**Directions**
Your answer should be one number: the count of lines in the data below that include "dmaRead".

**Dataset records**
┄┄┄┄┄┄┄┄┄┄┄┄┄┄┄┄┄┄┄┄

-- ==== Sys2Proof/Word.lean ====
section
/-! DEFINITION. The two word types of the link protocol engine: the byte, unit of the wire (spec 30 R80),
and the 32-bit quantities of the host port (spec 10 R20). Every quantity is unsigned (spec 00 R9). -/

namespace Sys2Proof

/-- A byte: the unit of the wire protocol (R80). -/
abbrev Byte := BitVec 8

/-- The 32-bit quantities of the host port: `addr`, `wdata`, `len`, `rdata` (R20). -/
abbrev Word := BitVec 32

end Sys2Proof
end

┄┄┄┄┄┄┄┄┄┄┄┄┄┄┄┄┄┄┄┄

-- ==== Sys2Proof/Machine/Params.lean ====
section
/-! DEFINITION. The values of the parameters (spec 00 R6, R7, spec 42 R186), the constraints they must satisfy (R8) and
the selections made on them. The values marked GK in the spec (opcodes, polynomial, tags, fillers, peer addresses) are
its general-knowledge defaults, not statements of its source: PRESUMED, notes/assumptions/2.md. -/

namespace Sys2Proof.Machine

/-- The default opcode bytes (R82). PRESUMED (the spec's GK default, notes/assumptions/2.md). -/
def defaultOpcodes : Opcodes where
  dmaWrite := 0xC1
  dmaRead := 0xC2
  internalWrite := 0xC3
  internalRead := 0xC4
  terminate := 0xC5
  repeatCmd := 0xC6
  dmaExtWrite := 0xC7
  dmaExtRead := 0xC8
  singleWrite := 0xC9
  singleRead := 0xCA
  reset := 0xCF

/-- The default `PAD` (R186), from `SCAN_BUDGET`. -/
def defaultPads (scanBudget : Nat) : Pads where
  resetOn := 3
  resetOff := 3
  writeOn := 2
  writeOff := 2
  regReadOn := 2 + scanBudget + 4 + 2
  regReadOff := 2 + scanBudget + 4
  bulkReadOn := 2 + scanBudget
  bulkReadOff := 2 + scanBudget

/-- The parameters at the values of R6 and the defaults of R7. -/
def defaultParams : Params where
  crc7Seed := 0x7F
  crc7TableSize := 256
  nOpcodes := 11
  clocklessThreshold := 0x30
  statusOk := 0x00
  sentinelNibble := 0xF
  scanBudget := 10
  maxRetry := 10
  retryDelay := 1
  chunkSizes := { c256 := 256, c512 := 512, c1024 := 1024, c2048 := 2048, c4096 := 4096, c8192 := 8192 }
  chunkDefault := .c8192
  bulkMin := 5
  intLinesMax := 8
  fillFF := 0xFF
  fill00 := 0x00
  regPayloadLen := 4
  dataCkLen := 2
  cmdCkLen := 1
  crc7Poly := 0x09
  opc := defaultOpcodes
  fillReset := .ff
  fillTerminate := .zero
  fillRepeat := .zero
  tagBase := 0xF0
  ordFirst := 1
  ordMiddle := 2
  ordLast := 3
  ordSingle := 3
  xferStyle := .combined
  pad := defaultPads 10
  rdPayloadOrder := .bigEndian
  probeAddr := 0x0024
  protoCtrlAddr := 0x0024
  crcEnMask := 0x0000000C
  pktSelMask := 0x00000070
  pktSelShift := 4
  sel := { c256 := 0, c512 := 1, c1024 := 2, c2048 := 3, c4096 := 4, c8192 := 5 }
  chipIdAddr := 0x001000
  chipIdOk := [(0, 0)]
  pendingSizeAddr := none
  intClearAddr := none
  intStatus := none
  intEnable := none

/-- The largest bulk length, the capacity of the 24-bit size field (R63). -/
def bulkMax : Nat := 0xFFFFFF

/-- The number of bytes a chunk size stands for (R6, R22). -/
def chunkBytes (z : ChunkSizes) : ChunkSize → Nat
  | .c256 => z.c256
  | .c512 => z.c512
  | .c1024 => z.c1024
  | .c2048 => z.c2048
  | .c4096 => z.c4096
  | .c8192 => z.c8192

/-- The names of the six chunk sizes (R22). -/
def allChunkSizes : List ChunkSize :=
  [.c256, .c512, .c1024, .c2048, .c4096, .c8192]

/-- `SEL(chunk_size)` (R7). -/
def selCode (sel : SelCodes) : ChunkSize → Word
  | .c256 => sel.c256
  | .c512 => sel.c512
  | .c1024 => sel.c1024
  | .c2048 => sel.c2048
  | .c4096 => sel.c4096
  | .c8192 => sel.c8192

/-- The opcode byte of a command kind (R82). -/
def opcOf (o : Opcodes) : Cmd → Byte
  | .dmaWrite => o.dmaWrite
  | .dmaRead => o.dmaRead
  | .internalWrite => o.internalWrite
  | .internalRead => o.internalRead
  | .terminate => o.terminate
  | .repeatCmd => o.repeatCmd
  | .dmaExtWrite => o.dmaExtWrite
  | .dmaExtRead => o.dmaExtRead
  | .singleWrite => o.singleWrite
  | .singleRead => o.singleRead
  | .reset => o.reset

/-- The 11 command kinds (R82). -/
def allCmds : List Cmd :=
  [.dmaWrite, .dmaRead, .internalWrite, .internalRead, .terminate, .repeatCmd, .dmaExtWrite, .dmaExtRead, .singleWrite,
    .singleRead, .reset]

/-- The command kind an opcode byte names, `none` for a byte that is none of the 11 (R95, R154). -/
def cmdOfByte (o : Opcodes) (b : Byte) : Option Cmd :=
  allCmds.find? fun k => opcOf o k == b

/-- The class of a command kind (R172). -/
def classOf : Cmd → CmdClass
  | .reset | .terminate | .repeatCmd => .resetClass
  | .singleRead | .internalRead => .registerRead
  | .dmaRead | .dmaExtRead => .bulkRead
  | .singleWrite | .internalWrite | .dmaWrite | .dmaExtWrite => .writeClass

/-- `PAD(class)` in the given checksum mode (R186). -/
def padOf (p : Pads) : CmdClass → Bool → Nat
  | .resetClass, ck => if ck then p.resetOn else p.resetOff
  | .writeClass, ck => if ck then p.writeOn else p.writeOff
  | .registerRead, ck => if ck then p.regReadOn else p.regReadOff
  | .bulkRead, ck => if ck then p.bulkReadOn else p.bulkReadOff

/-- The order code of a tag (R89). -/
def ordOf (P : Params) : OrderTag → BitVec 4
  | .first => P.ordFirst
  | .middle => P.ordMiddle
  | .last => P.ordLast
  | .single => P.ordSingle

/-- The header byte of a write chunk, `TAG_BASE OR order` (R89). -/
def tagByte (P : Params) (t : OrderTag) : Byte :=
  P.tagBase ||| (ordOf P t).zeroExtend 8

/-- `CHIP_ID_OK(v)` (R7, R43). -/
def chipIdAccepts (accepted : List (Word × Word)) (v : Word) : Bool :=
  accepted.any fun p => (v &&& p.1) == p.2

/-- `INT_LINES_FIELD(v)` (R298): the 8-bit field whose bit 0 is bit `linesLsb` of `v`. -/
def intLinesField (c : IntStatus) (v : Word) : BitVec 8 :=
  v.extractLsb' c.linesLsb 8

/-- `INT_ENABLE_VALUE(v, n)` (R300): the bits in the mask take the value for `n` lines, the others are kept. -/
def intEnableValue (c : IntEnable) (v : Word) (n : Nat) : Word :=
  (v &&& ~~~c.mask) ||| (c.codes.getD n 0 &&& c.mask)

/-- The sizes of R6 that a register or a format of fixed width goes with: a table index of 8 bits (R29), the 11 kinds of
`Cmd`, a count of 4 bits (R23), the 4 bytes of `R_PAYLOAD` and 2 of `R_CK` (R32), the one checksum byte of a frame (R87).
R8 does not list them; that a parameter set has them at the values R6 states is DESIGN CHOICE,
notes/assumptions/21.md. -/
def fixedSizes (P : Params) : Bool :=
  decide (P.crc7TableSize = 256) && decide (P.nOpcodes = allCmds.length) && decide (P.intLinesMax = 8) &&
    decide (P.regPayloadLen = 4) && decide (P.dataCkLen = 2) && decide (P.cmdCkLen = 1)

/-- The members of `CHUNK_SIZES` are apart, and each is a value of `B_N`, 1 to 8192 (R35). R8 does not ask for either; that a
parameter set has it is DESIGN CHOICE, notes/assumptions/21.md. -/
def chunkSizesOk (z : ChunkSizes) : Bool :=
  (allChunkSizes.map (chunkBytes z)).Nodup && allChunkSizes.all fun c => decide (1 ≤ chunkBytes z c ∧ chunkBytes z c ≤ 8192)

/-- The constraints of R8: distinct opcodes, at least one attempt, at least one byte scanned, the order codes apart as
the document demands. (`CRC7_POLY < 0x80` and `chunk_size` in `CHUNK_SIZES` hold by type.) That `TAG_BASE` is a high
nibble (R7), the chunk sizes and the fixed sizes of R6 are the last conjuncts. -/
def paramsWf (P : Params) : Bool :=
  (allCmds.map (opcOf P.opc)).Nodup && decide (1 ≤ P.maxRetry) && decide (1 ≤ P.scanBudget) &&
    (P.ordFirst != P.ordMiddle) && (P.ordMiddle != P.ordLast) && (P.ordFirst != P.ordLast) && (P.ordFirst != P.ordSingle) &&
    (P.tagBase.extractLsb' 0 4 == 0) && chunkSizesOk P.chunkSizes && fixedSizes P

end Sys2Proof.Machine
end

┄┄┄┄┄┄┄┄┄┄┄┄┄┄┄┄┄┄┄┄

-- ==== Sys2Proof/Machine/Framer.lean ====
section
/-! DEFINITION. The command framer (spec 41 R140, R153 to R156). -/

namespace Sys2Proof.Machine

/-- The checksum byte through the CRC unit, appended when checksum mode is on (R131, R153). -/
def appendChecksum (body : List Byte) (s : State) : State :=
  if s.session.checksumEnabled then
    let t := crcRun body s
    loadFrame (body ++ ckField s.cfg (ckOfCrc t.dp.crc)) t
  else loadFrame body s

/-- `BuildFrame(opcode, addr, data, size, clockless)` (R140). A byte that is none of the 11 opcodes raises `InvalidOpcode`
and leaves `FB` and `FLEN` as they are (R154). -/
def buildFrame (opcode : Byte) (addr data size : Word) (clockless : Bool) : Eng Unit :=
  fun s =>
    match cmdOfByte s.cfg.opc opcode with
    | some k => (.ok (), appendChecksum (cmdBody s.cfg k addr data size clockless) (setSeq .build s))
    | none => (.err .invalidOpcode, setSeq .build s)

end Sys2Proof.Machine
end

┄┄┄┄┄┄┄┄┄┄┄┄┄┄┄┄┄┄┄┄

**Response for this exercise**
4